/-- The 32nd refusal of a flit fails its link and takes both dies out of service; an intact machine check pre-empts the launch and another ends it with
CAUSE 7; a corrected error changes no byte and makes a type 1 record, and an uncorrectable one poisons a cell's granule, fails a chunk in flight, and of
a word or a controller is a machine check; a packet with a bad tenant field is discarded and its sender told; a failing pair is retired when no berth
touches it; a quiet upper core goes down and wakes in 39 cycles. Rules: R406, R408, R409, R410, R418, R421, R422, R423. The model's own choices in it:
log entries 89, 90, 91, 92, 99. -/
def Obligations.FaultAndPowerEvents : Prop :=
  ∀ (s : State) (core : Nat),
    let k := s.core core
    let die := dieOf core
    let upper := die % 2 = 1
    (∀ link a b again,
        let n := if again then (kget link s.refusals).getD 0 + 1 else 1
        (n < 32 ∨ s.failedLinks.contains link = true → exec (.linkFlitRefused link a b again) s = .next { s with refusals := kset link n s.refusals })
          ∧ (32 ≤ n → s.failedLinks.contains link = false → ∃ u, exec (.linkFlitRefused link a b again) s = .next u ∧ link ∈ u.failedLinks
              ∧ (u.die a).outOfService = true ∧ (u.die b).outOfService = true))
      ∧ (∃ u, exec (.junctionLimit die) s = .next u ∧ (u.die die).outOfService = true)
      ∧ (∀ l b, s.launch k.lid = some l → l.lid = k.lid → l.state = .running → l.berth = some b → l.cancel = false → ∃ u, exec (.machineCheck core true) s = .next u
          ∧ u.launch k.lid = some { l with state := .preempting, requested := s.cycle, haltAt := s.cycle + (if b.dies = 1 then 17 else 49) })
      ∧ (∀ l b, s.launch k.lid = some l → l.lid = k.lid → l.berth = some b → ∃ u, exec (.machineCheck core false) s = .next u ∧ u.launch k.lid = none
          ∧ (u.die l.die).lastLid = k.lid ∧ (u.die l.die).lastCause = 7)
      ∧ (∀ at_ : EccPlace,
          exec (.scrub at_ .clean) s = .next s
            ∧ ((∀ pair chunk, at_ ≠ .header pair chunk) → ∃ u, exec (.scrub at_ .corrected) s = .next u ∧ u.cores = s.cores ∧ (∀ g ∈ s.poison, g.1 < hostBase → g ∈ u.poison)
                ∧ (s.MemOk → ∀ a < hostBase, Memory.read u.mem a = Memory.read s.mem a) ∧ ∃ d, ∃ r ∈ (u.die d).log, r.type = 1))
      ∧ (∀ key, ∃ u, exec (.scrub (.cell key) .uncorrectable) s = .next u ∧ s.granule key ∈ u.poison ∧ u.cores = s.cores ∧ ∃ d, ∃ r ∈ (u.die d).log, r.type = 2)
      ∧ (∀ l b, s.launch k.lid = some l → l.lid = k.lid → l.state = .running → l.berth = some b → l.cancel = false → ∃ u, exec (.scrub (.word core) .uncorrectable) s = .next u
          ∧ (u.launch k.lid = some { l with state := .preempting, requested := s.cycle, haltAt := s.cycle + (if b.dies = 1 then 17 else 49) }
            ∨ u.launch k.lid = none ∧ (u.die l.die).lastLid = k.lid ∧ (u.die l.die).lastCause = 7))
      ∧ (∃ u, exec (.scrub (.controller die) .uncorrectable) s = .next u ∧ (u.die die).outOfService = true)
      ∧ (∀ pair chunk cs source h c, s.ferry.pairs[pair]? = some (cs, source, h) → cs[chunk]? = some c →
          (∃ u, exec (.scrub (.header pair chunk) .corrected) s = .next u ∧ u.ferry = s.ferry ∧ u.cores = s.cores)
            ∧ ∃ u cs', exec (.scrub (.header pair chunk) .uncorrectable) s = .next u ∧ u.cores = s.cores ∧ u.ferry.pairs[pair]? = some (cs', source, h)
              ∧ cs'[chunk]? = some { c with torn := true } ∧ ∀ n, n ≠ chunk → cs'[n]? = cs[n]?)
      ∧ (∀ pair,
          let D := s.die die
          let touched := s.launches.any (fun e => match e.2.berth with | some b => b.touchesPair die pair | none => false)
          (pair ∉ D.failing ∨ touched = true → exec (.coreRetirement die pair) s = .next s)
            ∧ (pair ∈ D.failing → touched = false → ∃ u, exec (.coreRetirement die pair) s = .next u ∧ (u.die die).retired = D.retired ++ [pair]
                ∧ (u.die die).failing = (D.failing.filter (fun p => decide (p ≠ pair))).map (fun p => if pair < p then p - 1 else p) ∧ (D.retired ≠ [] → (u.die die).outOfService = true)))
      ∧ (upper → 16 ≤ k.quiet → s.wakes core = false → exec (.powerDown core) s = .next (s.modCore core (fun k => { k with down := true, quiet := 0 })))
      ∧ (upper → 16 ≤ k.quiet → s.wakes core = true → exec (.powerDown core) s = .next (s.modCore core (fun k => { k with quiet := 0 })))
      ∧ (¬upper ∨ k.quiet < 16 → exec (.powerDown core) s = .next s)
      ∧ (k.down = true → k.waking = none → exec (.wake core) s = .next (s.modCore core (fun k => { k with waking := some (s.cycle + 39) })))
      ∧ (k.down = false → exec (.wake core) s = .next (s.modCore core (fun k => { k with quiet := 0 })))
      ∧ (64 ≤ k.flitless → (∀ e ∈ s.agenda, eventCore e.2 ≠ some core) → exec (.routerClockGate core) s = .next (s.modCore core (fun k => { k with routerGated := true })))
      ∧ (k.flitless < 64 ∨ (∃ e ∈ s.agenda, eventCore e.2 = some core) → exec (.routerClockGate core) s = .next s)
      ∧ ∀ (w : CtxId) (va : Word) (packet : Packet), w.core = core →
          (packet = .posted →
              ((∀ e ∈ s.agenda, (∀ r, e.2 ≠ Instr.amoHomeApply r) ∧ ∀ m, e.2 ≠ Instr.messageArrival m) →
                  (s.posted = [] → ∃ u, exec (.tenantFieldError w va packet true) s = .next u
                      ∧ (s.cycle, Instr.postedPoisonTrap (s.issuer w) va) ∈ u.agenda ∧ u.cores = s.cores ∧ (s.MemOk → ∀ a < hostBase, Memory.read u.mem a = Memory.read s.mem a))
                    ∧ (∀ p, s.posted = [p] → p.who.slot = w → s.cycle ≤ p.due → p.key % 4096 = va.toNat % 4096 → s.MemOk → (∀ b, zeroMapWidth (s.blockFormat b) = 0) →
                        ∃ u, exec (.tenantFieldError w va packet true) s = .next u ∧ (s.cycle, Instr.postedPoisonTrap (s.issuer w) va) ∈ u.agenda
                          ∧ Memory.readBytes u.mem p.key p.old.length = p.old ∧ u.posted = []))
                ∧ (∀ n r i, s.agenda = [(n, Instr.amoHomeApply r)] → r.dest = none → r.members = [i] → i.slot = w → r.va = va →
                  ∃ u, exec (.tenantFieldError w va packet true) s = .next u ∧ (n, Instr.amoHomeApply r) ∉ u.agenda ∧ (s.cycle, Instr.postedPoisonTrap i va) ∈ u.agenda)
                ∧ ∀ n m, s.agenda = [(n, Instr.messageArrival m)] → m.who.slot = w →
                  ∃ u, exec (.tenantFieldError w va packet true) s = .next u ∧ (n, Instr.messageArrival m) ∉ u.agenda)
            ∧ (∀ n r d, packet = .reply d → s.agenda = [(n, Instr.resultWrite w r)] → r.dest = d → ∃ u, exec (.tenantFieldError w va packet true) s = .next u
                ∧ (n, Instr.resultWrite w r) ∉ u.agenda)
            ∧ ∀ l b, s.launch k.lid = some l → l.lid = k.lid → l.state = .running → l.berth = some b → l.cancel = false → ∃ u, exec (.tenantFieldError w va packet false) s = .next u
                ∧ ((∃ l', u.launch k.lid = some l' ∧ l'.state = .preempting)
                  ∨ u.launch k.lid = none ∧ (u.die l.die).lastLid = k.lid ∧ (u.die l.die).lastCause = 7)

/-- The reset state keeps the invariant; no launch, no core running; tiles are consumed and not valid; m0 reads all ones; registers, scratchpads and
PROT are 0; no die is ready; the ferry stands with CUR 1 and THRESH 16. BARRECT, BARPHASE, the LFSR, FQBASE and AUTO at reset are the model's
choice. Rules: R425, R9, R287, R380, R397, R6. The model's own choices in it: log entries 4. -/
def Obligations.ResetState : Prop :=
  State.reset.Inv ∧ State.reset.cycle = 0 ∧ State.reset.launches = [] ∧ (∀ core off, Memory.read State.reset.mem (spadCell core off) = 0)
    ∧ (∀ core tile, (State.reset.core core).tag tile = { track := false, poison := false, consumed := true, valid := false })
    ∧ (∀ w r, (State.reset.ctx w).getX r = 0) ∧ (∀ w v, (State.reset.ctx w).getV v = 0) ∧ (∀ w, (State.reset.ctx w).getM 0 = BitVec.allOnes 32)
    ∧ (∀ core n, (State.reset.core core).prot.get n = 0) ∧ (∀ core, (State.reset.core core).bar.rect = 0 ∧ (State.reset.core core).bar.phase = 0)
    ∧ (∀ cl, (State.reset.cluster cl).lfsr = 1) ∧ (∀ d, (State.reset.die d).ready = false ∧ (State.reset.die d).fqBase = 0 ∧ (State.reset.die d).store = [])
    ∧ State.reset.ferry.running = false ∧ State.reset.ferry.cur = 1 ∧ State.reset.ferry.thresh = 16 ∧ State.reset.ferry.auto = false

/-- When no event is due and the next candidate context stands at an unpoisoned word of a held line that decodes to i, and nothing has replaced it, the step
is exec of i with that context as issuer, after the header's check where the context has stepped into the line: the slot is used, or passed over when
the word was not ready; a fault or refusal is answered as it is. When a well-formed event is due, the step is exec of it. Rules: R14, R16, R17, R23,
R41, R407. The model's own choices in it: log entries 1. -/
def Obligations.StepRunsDecodedInstruction : Prop :=
  (
      ∀ (s : State) (cursor : Nat) (w : CtxId) (key : Nat) (ws : List (BitVec 32)) (i : Instr),
        let c := s.ctx w
        let k := s.core w.core
        let n := c.pc.toNat % 128 / 4
        (∀ e ∈ s.agenda.head?, s.cycle < e.1) → s.begun = true → s.nextCandidate = some (cursor, w) → c.poisonAcks = [] → k.follows w = false →
          kget (c.pc.toNat / 128 * 128) k.lines = some (key, ws) → key % 128 = 0 → s.peek (key + 4 * n) 4 = (ws.getD n 0).toNat →
          (∀ e ∈ s.overwritten, e.1 ≠ key + 4 * n) → s.poisoned (key + c.pc.toNat % 128) 4 = false →
          (c.newLine = true → (ws.getD 0 0).getLsbD 0 = true ∧ s.peek key 4 = (ws.getD 0 0).toNat ∧ (∀ e ∈ s.overwritten, e.1 ≠ key) ∧ s.poisoned key 4 = false) →
          decode (ws.getD n 0) = .ok i → postedRelaxed i = true ∨ s.agenda.any (inFlightOf w) = false →
          let o := exec i { (if c.newLine then s.modCtx w (fun c => { c with newLine := false }) else s) with who := w, stalled := false }
          (∀ u, o = .next u → step s = .next (if u.stalled then u.passedOver cursor w else (u.followed w).slotUsed w))
            ∧ (∀ f, o = .fault f → step s = .fault f) ∧ (∀ r, o = .refused r → step s = .refused r))
    ∧ (
      ∀ (s : State) (due : Nat) (i : Instr) (rest : List (Nat × Instr)), s.agenda = (due, i) :: rest → due ≤ s.cycle → WellFormed i = true →
        step s = exec i { s with agenda := rest })
    ∧ ∀ (s : State) (due : Nat) (i : Instr) (rest : List (Nat × Instr)), s.agenda = (due, i) :: rest → due ≤ s.cycle → WellFormed i = false →
        step s = .fault .illFormedEvent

________________________

**Required action**
Where a line in the records above includes the string "toNat", show it.

**Task response**
                    ∧ (∀ p, s.posted = [p] → p.who.slot = w → s.cycle ≤ p.due → p.key % 4096 = va.toNat % 4096 → s.MemOk → (∀ b, zeroMapWidth (s.blockFormat b) = 0) →
        let n := c.pc.toNat % 128 / 4
          kget (c.pc.toNat / 128 * 128) k.lines = some (key, ws) → key % 128 = 0 → s.peek (key + 4 * n) 4 = (ws.getD n 0).toNat →
          (∀ e ∈ s.overwritten, e.1 ≠ key + 4 * n) → s.poisoned (key + c.pc.toNat % 128) 4 = false →
          (c.newLine = true → (ws.getD 0 0).getLsbD 0 = true ∧ s.peek key 4 = (ws.getD 0 0).toNat ∧ (∀ e ∈ s.overwritten, e.1 ≠ key) ∧ s.poisoned key 4 = false) →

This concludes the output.